Feminism Against Progress—Kirkpatrick Reacts

Mary Harrington is an author I became familiar with in the covidtime reading at Unherd.com. Her book is Feminism Against Progress(1), described on the back cover as 

…a stark warning against a dystopian future in which poor women become a little more than convenient sources of body parts to be harvested and wombs to be rented by the Rich. ‘Progress’ no longer benefits the majority of women and only a feminism that is skeptical of it can truly defend their interests in the twenty-first century.(2) 

Harrington describes her youth, 

Drenched in queer theory and adrift in the endless possibilities of digital culture, it suddenly felt possible to reimagine our genders in bespoke terms, and to create supportive enough communities to somehow realize our inner lives in the world.(3) 

For a period she lived an online life as a virtual male, “Sebastian,” but eventually became untangled from all that. 

Harrington is not a theologian, or necessarily even a Christian. She grew up in Britain in postmodernism, imbibing feminism as a child but who now rejects much of what presently is defined as feminism. 

She describes a crucial worldview which she calls “progressive theology”:  

Legal scholar Adrian Vermeule has dissected what he calls ‘sacramental liberalism’, a ‘lived, and very concrete type of political-theological order’ representing ‘ an imperfectly secularized offshoot of Christianity’. This quasi theological regime, he argues, takes as its central sacrament the disruption of existing norms, in the pursuit of an ever receding goal of greater freedom, transformation and progress towards some undefined future goal of absolute human perfection— that we somehow never attain, and whose externalities are never counted, save as further evidence of how far progress still has to go. This is the core of progress theology.(4) 

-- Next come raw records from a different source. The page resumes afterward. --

/-- The delayed maximum of a tensor that a slot is converted into (R222): formats without a scale use none. -/
def State.cvtMax (s : State) (i : Ins) (l : Latch) (d : Desc) (ta : T4) (ad : A3) : State × Except Flt DelayedMax :=
  if fmtScaled d.fmt then s.slotMax i l d ta (s.slotAnchor i.x.core ad) (s.slotTag i.x.core ad)
  else (s, .ok ⟨(0, 0), false, false⟩)

/-- What an acc.cvt writes (R185). -/
def State.cvtConv (s : State) (c : Fin 256) (ad : A3) (d : Desc) (l : Latch) (h : DelayedMax) (fn : Nat) : Conv :=
  convert d l h.mant (fun r cc => throughFn fn (s.slotVal c ad r cc)) .rne noCoord

/-- Write what an acc.cvt converted, and free its slot if told to (R185). -/
def State.cvtCommit (s : State) (i : Ins) (l : Latch) (d : Desc) (h : DelayedMax) (v : Conv) (free : Bool) (ad : A3) : State :=
  let s := ((s.notePrepass i l d h).putConv i .quad d v).noteConv i l d v 0
  (s.releaseSlot free i.x.core ad).dumpWindow 0 i d

/-- Convert a slot (R185). -/
def State.accConvert (s : State) (i : Ins) (ta : T4) (ad : A3) (free : Bool) (fn : Nat) : State :=
  let x := i.x
  let c := x.core
  let d := s.tile x ta
  match firstFault (s.cvtFaults i ta ad) with
  | some e => s.fault i e
  | none =>
    let l := s.newLatch x
    let anchor := s.slotAnchor c ad
    match s.cvtMax i l d ta ad with
    | (s, .error e) => s.fault i e
    | (s, .ok h) =>
      let consumed := s.slotNans c ad d
      let v := s.cvtConv c ad d l h fn
      let s := s.tileStarts i [d] none (.reads anchor ad)
      s.guardNan i consumed v.nans d fun s =>
        (s.cvtCommit i l d h v free ad).advance i

/-- acc.cvt tA, aD (R185): function codes 10-15 are reserved. -/
def execAccCvt (a : At) (ta : T4) (ad : A3) (free : Bool) (fn : Fin 16) (tag : OpTag) (s : State) :
    Host.Outcome State Fault Refusal :=
  execIns a 0x8A 1 tag (decide (10 ≤ fn.val)) (fun i s => s.accConvert i ta ad free fn.val) s

/-! ## v.red -/

/-- A value rounded to binary32 as a vector instruction reads it, with what it adds to FOVFCNT (R474). -/
def vecIn (v : Val) : Num × Nat :=
  let x := rn v.num
  (x, match v.num, x with
    | .fin _ _ _, .inf _ => 1
    | _, _ => 0)

/-- Where v.red sums local element (r, c): the slot element, and the term index (R188). -/
def redPlace (ax : Nat) (a : Desc) (r c : Nat) : (Nat × Nat) × Nat :=
  if ax = 0 then ((r, 0), a.coloff + c)
  else if ax = 1 then ((0, 0), a.linear r c)
  else ((0, c), a.rowoff + r)

/-- A block-scaled operand of a v.red that is blocked along the dimension that it does not reduce (R67). AX 0b01 reduces both. -/
def redBlocked (a : Desc) (ax : Nat) : Bool := (ax == 0 && a.smode == 3) || (ax == 2 && a.smode == 2)

/-- Every fault of a v.red before it reads (R67, R188, R152, R99). -/
def State.redFaults (s : State) (i : Ins) (ad : A3) (ta tc : T4) (f : RedF) : List Flt :=
  let a := s.tile i.x ta
  let d := s.tile i.x tc
  let w := a.clip a.whole
  let bad := decide (8 ≤ a.fmt ∨ a.tr = true ∨ f.amode.val = 0 ∨ (f.ax.val = 0 ∧ 32 < a.rows) ∨ (f.ax.val = 2 ∧ 32 < a.cols) ∨
    (f.ax.val = 1 ∧ 2 ^ 32 < a.linear (w.r1 - 1) (w.c1 - 1) + 1)) || redBlocked a f.ax.val
  s.accFaults i ad false ++ s.descFaults a ta true false true ++ s.descFaults d tc false false false ++
    (if bad then [Flt.operand 0 0] else []) ++
    s.entryFaults i f.amode.val f.rnd.val d ((s.sreg i.x f.sk).toNat % 2 ^ 32) ++ a.cassetteFaults i.x.core ta w true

“The key,” she says, “is to notice the underlying structure of belief: that there exists a kind of axis along which progress can be measured, and that we are inexorably moving along that axis, from ‘more bad’ to ‘less bad.’…(5) Harrington says that she does not believe in progress theology. 

Here is an insight. Most of us are adherents of progress theology. If I asked you to tell me your life story, you would likely frame it in terms of progress from less good to more good. You came from this background, you came from this understanding, to that understanding, from this misconception, to this corrected understanding. You were born in a small town and worked for minimum wage at the hardware store, but you went to school and now live in suburbia making  more money and have a house and a good car and this list of gadgets, or whatever. Yours is a story of progress upward. We want to think that things are improving. We tell the story, automatically, so that we are moving from less good to more good. 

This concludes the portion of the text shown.